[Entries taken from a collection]
■ ■ ■ ■ ■ ■ ■

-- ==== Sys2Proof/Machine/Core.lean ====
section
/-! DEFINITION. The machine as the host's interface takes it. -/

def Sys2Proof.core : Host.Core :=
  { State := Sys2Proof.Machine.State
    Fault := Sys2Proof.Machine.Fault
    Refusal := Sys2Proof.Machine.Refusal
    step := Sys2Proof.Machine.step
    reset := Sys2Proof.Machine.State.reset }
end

■ ■ ■ ■ ■ ■ ■

How to complete this task: Please copy each line above exactly as written.

Exercise response:
-- ==== Sys2Proof/Machine/Core.lean ====
section
/-! DEFINITION. The machine as the host's interface takes it. -/

def Sys2Proof.core : Host.Core :=
  { State := Sys2Proof.Machine.State
    Fault := Sys2Proof.Machine.Fault
    Refusal := Sys2Proof.Machine.Refusal
    step := Sys2Proof.Machine.step
    reset := Sys2Proof.Machine.State.reset }
end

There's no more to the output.